Racing in Malaysia


Malaysia

Or: How I flew 23,000 miles to drive a diesel station wagon in soul-crushing traffic, sleep in a hotel with bloodstains on the headboard, and lose a race to a 1.5-liter hatchback mostly because I was driving a 1.3-liter hatchback.

“That car we just passed on the shoulder back there? That was a police car.”

I look back and sure enough, Bobby’s right. It’s a Proton Wira, which is an old Mitsubishi Lancer built right here in Malaysia, by a state-owned corporation, to a standard kindly described as unambitious. There’s a policeman driving it. With the policeman hat and everything. He looks completely unconcerned that he’s just been passed by a bright-yellow Renault hatchback doing more than twice the speed limit.

On the shoulder.

“It’s all right,” Bobby laughs. Strictly speaking, his name isn’t Bobby, but it’s the name he uses because his real name, which is Mandarin, isn’t easy for English- or Malay-speaking people to say. So he’s Bobby. Like almost half of the people living in Kuala Lumpur, Malaysia’s capital city, Bobby is of Chinese background. At nearly six feet tall, handsome and self-assured, he speaks perfect English. He’d make a great American, I think.
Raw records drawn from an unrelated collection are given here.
/-- R171, R172: the judgement of a whole office frame. A good frame of a known kind is its command, in every state of the port.
A body longer than 32 abandons the frame with BAD_CHECK and RESYNC, a wrong sum drops it with BAD_CHECK, and a good frame of a
kind outside the catalogue is answered BAD_REQUEST, or discarded with HANDSHAKE in the reply period. That the row stands for the
whole frame in SEEKING too, and that a command's own row is the same event, is the model's choice (assumption 10), and so is the
judgement of a body longer than 32 at the end of the frame (assumption 18). -/
def Obligations.OfficeFrameJudged : Prop :=
  ∀ (s : State) (kind : Byte) (body : List Byte) (check : Byte),
    (body.length ≤ 32 → officeSumZero kind body check → ∀ (c : Instr) (len : Nat), officeForm c = some (kind, len, body) →
      exec (.officeFrameEnd kind body check) s = exec c s) ∧
    (s.OfficeHears →
      (32 < body.length → exec (.officeFrameEnd kind body check) s = .next { s with office := { s.office with
        receiver := .resync, flags := { s.office.flags with badCheck := true } } }) ∧
      (body.length ≤ 32 → ¬ officeSumZero kind body check →
        exec (.officeFrameEnd kind body check) s = .next { s with office := { s.office with
          receiver := .seeking, flags := { s.office.flags with badCheck := true } } }) ∧
      (body.length ≤ 32 → officeSumZero kind body check → kind.toNat = 0 ∨ 34 < kind.toNat →
        exec (.officeFrameEnd kind body check) s = .next (
          if s.office.replyPeriod = true then
            { s with office := { s.office with receiver := .seeking, flags := { s.office.flags with handshake := true } } }
          else s.replied .badRequest [])))

/-- R168, R170, R171: the events of office reception and what each sets: a low that reaches 10 bit times on a RATED link and
20 bit times of high in RESYNC lead to SEEKING with no flag set. That the low leads there from RESYNC too is inferred
(assumption 24), and that FRAMING_ERROR and OFFICE_LENGTH_ABANDON are taken in SEEKING too, for a frame begun in the same row, is
the model's choice (assumption 10), and so is that FRAMING_ERROR stands for a low that has ended short of a break (assumption 33). -/
def Obligations.OfficeReceptionEvents : Prop :=
  ∀ s : State,
    (s.OfficeHears →
      (s.office.receiver = .seeking →
        exec .officeFrameStart s = .next { s with office := { s.office with receiver := .receiving } }) ∧
      exec .framingError s = .next { s with office := { s.office with
        receiver := .resync, flags := { s.office.flags with badCheck := true } } } ∧
      exec .officeLengthAbandon s = .next { s with office := { s.office with
        receiver := .resync, flags := { s.office.flags with badCheck := true } } } ∧
      (s.office.receiver = .receiving →
        exec .officeFrameTimeout s = .next { s with office := { s.office with
          receiver := .seeking, flags := { s.office.flags with timeout := true } } })) ∧
    (s.Powered →
      (s.office.bitTime ≠ none →
        exec .ratedBreakDetect s = .next { s with office := { s.office with receiver := .seeking } }) ∧
      (s.office.receiver = .resync → exec .resyncEnd s = .next { s with office := { s.office with receiver := .seeking } }))

/-- R168, R169: the rising edge of a low of so many periods, in every state of the port. A low too short is no break. A break
gives the bit time nearest to a tenth of it, a half rounded up; within 69 to 1,667 it rates the link and begins the answering
break, with the flags of an abandoned reply set again; outside, BAD_RATE is set and the rate stays. That the answering break
waits for the end of a start break is the model's choice (assumption 11), and that a break leads to SEEKING from RESYNC too is
inferred (assumption 24). -/
def Obligations.BreakDecidesRate : Prop :=
  ∀ (s : State) (periods t : Nat), s.Powered →
    10 * t ≤ periods + 5 → periods + 5 < 10 * t + 10 →
    exec (.breakRisingEdge periods) s = .next (
      if periods < (match s.office.bitTime with | none => 685 | some old => 10 * old) then s
      else if 69 ≤ t ∧ t ≤ 1667 then
        { s with office := { s.office with
          bitTime := some t
          receiver := .seeking
          transmit := match s.office.transmit with
            | .startBreak _ => .startBreak true
            | _ => .answeringBreak
          flags := match s.office.transmit with
            | .reply r => { badRate := s.office.flags.badRate || r.flags.badRate
                            timeout := s.office.flags.timeout || r.flags.timeout
                            badCheck := s.office.flags.badCheck || r.flags.badCheck
                            handshake := s.office.flags.handshake || r.flags.handshake }
            | _ => s.office.flags } }
      else { s with office := { s.office with receiver := .seeking, flags := { s.office.flags with badRate := true } } })

/-- R153, R169, R173: the reply period ends with the reply or the answering break, unless a RESTART waits. The start break ends,
and the answering break of a break accepted meanwhile begins, which is the model's choice (assumption 11). -/
def Obligations.OfficeSendingEnds : Prop :=
  ∀ (s : State) (r : OfficeReply), s.Powered →
    (s.office.transmit = .reply r → s.office.restartPending = false →
      exec .officeReplyEnd s = .next { s with office := { s.office with transmit := .idle } }) ∧
    (s.office.transmit = .answeringBreak → s.office.restartPending = false →
      exec .answeringBreakEnd s = .next { s with office := { s.office with transmit := .idle } }) ∧
    (∀ answer, s.office.transmit = .startBreak answer →
      exec .startBreakEnd s = .next { s with office := { s.office with
        transmit := if answer then .answeringBreak else .idle } })

/-! ## The credit unit (R106, R110 to R119) -/

/-- R110, R111: the checks of CREDIT in their order, and the credit, its record and the reply of an accepted one. -/
def Obligations.CreditResult : Prop :=
  ∀ (s : State) (card amount : Nat), s.OfficeOpen → 1 ≤ card → card ≤ 99999999 → amount < 16777216 →
    exec (.credit (leBytes 4 card ++ leBytes 3 amount)) s = .next (
      if s.engine.state = .unset then s.replied .wrongState []
      else if amount < 1 ∨ 200000 < amount then s.replied .range []
      else
        match s.purse? card with
        | none => s.replied .unknownCard []
        | some p =>
          if 999999 < p.balance + amount then s.replied .purseFull []
          else if 1920 ≤ s.journal.records.length then s.replied .noRoom []
          else
            (s.credited card amount 0 (.credit card amount (p.balance + amount))).replied .ok
              (leBytesInt 4 (p.balance + amount) ++ leBytes 4 s.journal.nextSeq))

/-- R113, R114: the checks of BATCH_OPEN in their order, and the empty open batch an accepted one leaves; the checks of BATCH_ITEM
in their order, and the item staged with its index and the staged sum in the reply. -/
def Obligations.BatchOpenAndItemResult : Prop :=
  ∀ s : State, s.OfficeOpen →
    (∀ batchId count total : Nat, 1 ≤ batchId → batchId ≤ 65535 → count < 65536 → total < 4294967296 →
      exec (.batchOpen (leBytes 2 batchId ++ leBytes 2 count ++ leBytes 4 total)) s = .next (
        if count < 1 ∨ 512 < count then s.replied .range []
        else if total < count ∨ 200000 * count < total then s.replied .range []
        else if s.credit.state = .opened then s.replied .batchState []
        else
          { s with credit := { state := .opened, batchId := batchId, declaredCount := count, declaredTotal := total,
                               staging := [], stagedSum := 0, results := [],
                               summary := { appliedCount := 0, appliedTotal := 0, rejectedCount := 0, firstSeq := 0,
                                            lastSeq := 0 } } }.replied .ok [])) ∧
    (∀ card amount : Nat, 1 ≤ card → card ≤ 99999999 → amount < 16777216 →
      exec (.batchItem (leBytes 4 card ++ leBytes 3 amount)) s = .next (
        if amount < 1 ∨ 200000 < amount then s.replied .range []
        else if s.credit.state ≠ .opened then s.replied .batchState []
        else if s.credit.declaredCount ≤ s.credit.staging.length then s.replied .countExceeded []
        else
          { s with credit := { s.credit with
            staging := s.credit.staging ++ [({ card := card, amount := amount } : BatchItem)]
            stagedSum := s.credit.stagedSum + amount } }.replied .ok
              (leBytes 2 (s.credit.staging.length + 1) ++ leBytes 4 (s.credit.stagedSum + amount))))

/-- R115, R116, R117: the checks of BATCH_CLOSE in their order; an accepted one applies or rejects each item in list order,
writes the result list and the summary, enters CLOSED and answers the summary. -/
def Obligations.BatchCloseResult : Prop :=
  ∀ s : State, s.OfficeOpen →
    exec (.batchClose []) s = .next (
      if s.credit.state ≠ .opened then s.replied .batchState []
      else if s.engine.state = .unset then s.replied .wrongState []
      else if s.credit.staging.length ≠ s.credit.declaredCount ∨ s.credit.stagedSum ≠ s.credit.declaredTotal then
        s.replied .mismatch []
      else
        let verdicts := (s.closeVerdicts s.credit.staging).1
        let t := (s.closeVerdicts s.credit.staging).2
        let applied := verdicts.count none
        let m : BatchSummary :=
          { appliedCount := applied
            appliedTotal := appliedAmounts s.credit.staging verdicts
            rejectedCount := verdicts.length - applied
            firstSeq := if applied = 0 then 0 else s.journal.nextSeq
            lastSeq := if applied = 0 then 0 else (t.journal.records.getLast?.map Record.seq).getD 0 }
        { t with credit := { s.credit with
          state := .closed, results := rejectedItems s.credit.staging verdicts, summary := m } }.replied .ok
            (leBytes 2 m.appliedCount ++ leBytes 4 m.appliedTotal ++ leBytes 2 m.rejectedCount ++ leBytes 4 m.firstSeq
              ++ leBytes 4 m.lastSeq))

/-- R118, R119: BATCH_ABORT of an OPEN batch enters NONE and answers the number of items; BATCH_RESULT answers the batch page
for index 0, the entry of an index of a CLOSED batch, and END otherwise. -/
def Obligations.BatchAbortAndResult : Prop :=
  ∀ (s : State) (index : Nat), s.OfficeOpen → index ≤ 512 →
    exec (.batchAbort []) s = .next (
      if s.credit.state = .opened then
        { s with credit := { s.credit with
          state := .none, batchId := 0, declaredCount := 0, declaredTotal := 0, staging := [], stagedSum := 0 } }.replied .ok
            (leBytes 2 s.credit.staging.length)
      else s.replied .batchState []) ∧
    exec (.batchResult (leBytes 2 index)) s = .next (
      if index = 0 then
        s.replied .ok (leBytes 1 (match s.credit.state with | .none => 0 | .opened => 1 | .closed => 2)
          ++ leBytes 2 s.credit.batchId ++ leBytes 2 s.credit.declaredCount ++ leBytes 4 s.credit.declaredTotal
          ++ leBytes 2 s.credit.staging.length ++ leBytes 4 s.credit.stagedSum
          ++ leBytes 2 s.credit.summary.appliedCount ++ leBytes 4 s.credit.summary.appliedTotal
          ++ leBytes 2 s.credit.summary.rejectedCount ++ leBytes 4 s.credit.summary.firstSeq
          ++ leBytes 4 s.credit.summary.lastSeq)
      else
        match (if s.credit.state = .closed then s.credit.results else [])[index - 1]? with
        | none => s.replied .atEnd []
        | some r => s.replied .ok (leBytes 2 r.index ++ leBytes 4 r.card
            ++ leBytes 1 (match r.reason with | .unknownCard => 3 | .purseFull => 7 | .noRoom => 8)))

/-! ## The time unit (R28, R34 to R38) -/

/-- R28, R34: CLOCK_SET and ROLLOVER_SET, refused WRONG_STATE while RUNNING (ROLLOVER_SET only for another minute), and
otherwise writing their values and nothing else. -/
def Obligations.ClockRolloverSetResult : Prop :=
  ∀ (s : State) (day minute second : Nat) (flag : Bool), s.OfficeOpen → day ≤ 65535 → minute ≤ 1439 → second ≤ 59 →
    exec (.clockSet (leBytes 2 day ++ leBytes 2 minute ++ leBytes 1 second)) s = .next (
      if s.engine.state = .running then s.replied .wrongState []
      else { s with time := { s.time with day := day, minute := minute, second := second, valid := true } }.replied .ok []) ∧
    exec (.rolloverSet (leBytes 2 minute ++ leBytes 1 (if flag then 1 else 0))) s = .next (
      if minute ≠ s.time.rolloverMinute ∧ s.engine.state = .running then s.replied .wrongState []
      else { s with time := { s.time with rolloverMinute := minute, rolloverFreeze := flag } }.replied .ok [])

/-- R36, R37: WINDOW_SET replaces the table when it is good and the engine is not RUNNING: the used entries have start below
end and end at most 1,440, and no two share a day minute; an unused entry is stored with 0, 0 and off. -/
def Obligations.WindowSetResult : Prop :=
  ∀ (s : State) (ws : Vector Window 6), s.OfficeOpen → (∀ w ∈ ws.toList, w.start < 2048 ∧ w.stop < 2048) →
    (s.engine.state = .running → exec (.windowSet (windowsBody ws.toList)) s = .next (s.replied .wrongState [])) ∧
    (s.engine.state ≠ .running →
      ((∀ w ∈ ws.toList, w.used = true → w.start < w.stop ∧ w.stop ≤ 1440) ∧
        ws.toList.Pairwise (fun v w => v.used = true → w.used = true →
          ∀ m, ¬ (v.start ≤ m ∧ m < v.stop ∧ w.start ≤ m ∧ m < w.stop)) →
        ∃ kept : Vector Window 6, (∀ k : Fin 6, kept[k] = if ws[k].used then ws[k]
            else { used := false, start := 0, stop := 0, subsidised := false }) ∧
          exec (.windowSet (windowsBody ws.toList)) s =
            .next ({ s with time := { s.time with windows := kept } }.replied .ok [])) ∧
      (¬ ((∀ w ∈ ws.toList, w.used = true → w.start < w.stop ∧ w.stop ≤ 1440) ∧
        ws.toList.Pairwise (fun v w => v.used = true → w.used = true →
          ∀ m, ¬ (v.start ≤ m ∧ m < v.stop ∧ w.start ≤ m ∧ m < w.stop))) →
        exec (.windowSet (windowsBody ws.toList)) s = .next (s.replied .badTable [])))

/-- R35, R38: the day minute counts from the rollover minute, and the window found is the one used entry that covers it. -/
def Obligations.DayMinuteAndWindow : Prop :=
  ∀ s : State, s.ClockEngineSound →
    (s.time.dayMinute : Int) = ((s.time.minute : Int) - s.time.rolloverMinute + 1440) % 1440 ∧
    (s.time.dayMinute = 0 ↔ s.time.minute = s.time.rolloverMinute) ∧
    (∀ (k : Fin 6) (b : Bool), s.time.windowFound = some (k.val, b) ↔
      s.time.windows[k].used = true ∧ s.time.windows[k].start ≤ s.time.dayMinute ∧
        s.time.dayMinute < s.time.windows[k].stop ∧ s.time.windows[k].subsidised = b) ∧
    (s.time.windowFound = none ↔ ∀ k : Fin 6, ¬ (s.time.windows[k].used = true ∧
      s.time.windows[k].start ≤ s.time.dayMinute ∧ s.time.dayMinute < s.time.windows[k].stop))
He certainly has a founding father’s share of disrespect for authority. “If you have an expensive car here, the cops generally leave you alone,” he says. “He couldn’t catch us anyway.”

In the time it takes Bobby to say those words, he’s made another high-speed shoulder pass, ducked across four lanes, split a gap between two 50-cc scooters, and shifted up into the fifth of our Renaultsport Mégane’s six forward gears.
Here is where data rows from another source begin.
-- ==== Sys2Proof/Laws/Frames.lean ====
section
/-! SUPPORT. Bodies that spell nothing, the sums of frames, the bits of flag bytes, and when an attention cause is eligible. -/

namespace Sys2Proof.Machine

/-- A body of the wrong length, or with a bad field, spells nothing. -/
theorem bodyOf_none {α : Type} {body : List Byte} {len : Nat} {ok : Bool} {value : α} (h : body.length ≠ len ∨ ok = false) : bodyOf body len ok value = none := by
  unfold bodyOf; rw [if_neg]; rintro ⟨h1, h2⟩; rcases h with h | h
  · exact h h1
  · simp [h] at h2

theorem cardInRange_false {c : Nat} : cardInRange c = false ↔ noCard c := by
  rw [cardInRange, ← Bool.not_eq_true, Bool.and_eq_true, decide_eq_true_eq, decide_eq_true_eq, Config.maxCard]; unfold noCard; omega

theorem classIndex_none {n : Nat} (h : 7 < n) : classIndex n = none := by
  unfold classIndex; rw [dif_neg]; omega

theorem byteSum_toNat_aux (bs : List Byte) (a : Byte) : (bs.foldl (· + ·) a).toNat = (a.toNat + (bs.map BitVec.toNat).sum) % 256 := by
  induction bs generalizing a with
  | nil => have := a.isLt; simp; omega
  | cons b bs ih =>
    simp only [List.foldl_cons, ih, BitVec.toNat_add, List.map_cons, List.sum_cons]
    omega

/-- The sum of characters is 0 modulo 256 exactly when the sum of their values is. -/
theorem byteSum_zero (bs : List Byte) : byteSum bs = 0 ↔ (bs.map BitVec.toNat).sum % 256 = 0 := by
  rw [← BitVec.toNat_inj]
  unfold byteSum; rw [byteSum_toNat_aux]; simp

theorem officeSumGood_iff {k : Byte} {b : List Byte} {c : Byte} : officeSumGood k b c = true ↔ officeSumZero k b c := by
  unfold officeSumGood officeSumZero
  rw [beq_iff_eq, byteSum_zero]
  simp only [List.map_append, List.map_cons, List.map_nil, List.sum_append, List.sum_cons, List.sum_nil, BitVec.toNat_ofNat]

  omega

theorem laneSumGood_iff {address kind : Byte} {body : List Byte} {check : Byte} :
    laneSumGood address kind body check = true ↔ laneSumZero address kind body check := by
  unfold laneSumGood laneSumZero
  rw [beq_iff_eq, byteSum_zero]
  simp only [List.map_append, List.map_cons, List.map_nil, List.sum_append, List.sum_cons, List.sum_nil, BitVec.toNat_ofNat]
  omega

/-- The check character makes the sum 0 modulo 256. -/
theorem withCheck_sum (bs : List Byte) : ((withCheck bs).map BitVec.toNat).sum % 256 = 0 := by
  rw [← byteSum_zero]
  unfold withCheck checkByte byteSum
  rw [List.foldl_append]
  simp

theorem flagByte_two (a b : Bool) : ([flagByte a b false false false false false false] : List Byte) = leBytes 1 ((if a then 1 else 0) + (if b then 2 else 0)) := by
  cases a <;> cases b <;> rfl

theorem flagByte_four (a b c d : Bool) : ([flagByte a b c d false false false false] : List Byte) = leBytes 1 ((if a then 1 else 0) + (if b then 2 else 0) + (if c then 4 else 0) + (if d then 8 else 0)) := by
  cases a <;> cases b <;> cases c <;> cases d <;> rfl

theorem flagByte_five (a b c d e : Bool) : ([flagByte a b c d e false false false] : List Byte) = leBytes 1 ((if a then 1 else 0) + (if b then 2 else 0) + (if c then 4 else 0) + (if d then 8 else 0) + (if e then 16 else 0)) := by
  cases a <;> cases b <;> cases c <;> cases d <;> cases e <;> rfl

theorem boolByte_eq (b : Bool) : ([boolByte b] : List Byte) = leBytes 1 (if b then 1 else 0) := by cases b <;> rfl

theorem eligible_iff (a : AttentionUnit) (c : Cause) : a.eligible c = true ↔ causeEligible a c := by
  unfold AttentionUnit.eligible causeEligible
  cases c <;> simp [Cause.maskable, and_assoc]

end Sys2Proof.Machine
end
“So, let me get this straight,” I say. “Because we’re driving a $25,000 car—”

“But here,” Bobby reminds me, “it’s 240,000 ringgit.”

I can do that currency math in my head. I’ve been doing it for days now. That’s about $80,000.

“Okay. Because we’re driving an $80,000 car, and I still can’t understand why a $25,000 car is an $80,000 car here, but that’s okay, because we are driving an $80,000 car, we can go as fast as we want.”

Bobby’s nose crinkles as he considers what to say next. He’s a stickler for truth and accuracy; as we’ve bombed across Kuala Lumpur and the neighboring state of Selangor like Cannonball Run entrants, he’s spoken eloquently about the younger generation’s lack of respect for Confucian principles.

“It’s possible,” he allows, “that you could get pulled over. You’d have to pay the policeman. Maybe 100 ringgit. Or a little more.”

“So as long as I have 30 bucks on me, I’m free to violate any and all traffic rules.”

“Make sure you do, in fact, have it on you,” Bobby advises. “Your platinum American Express is not valid to a policeman.”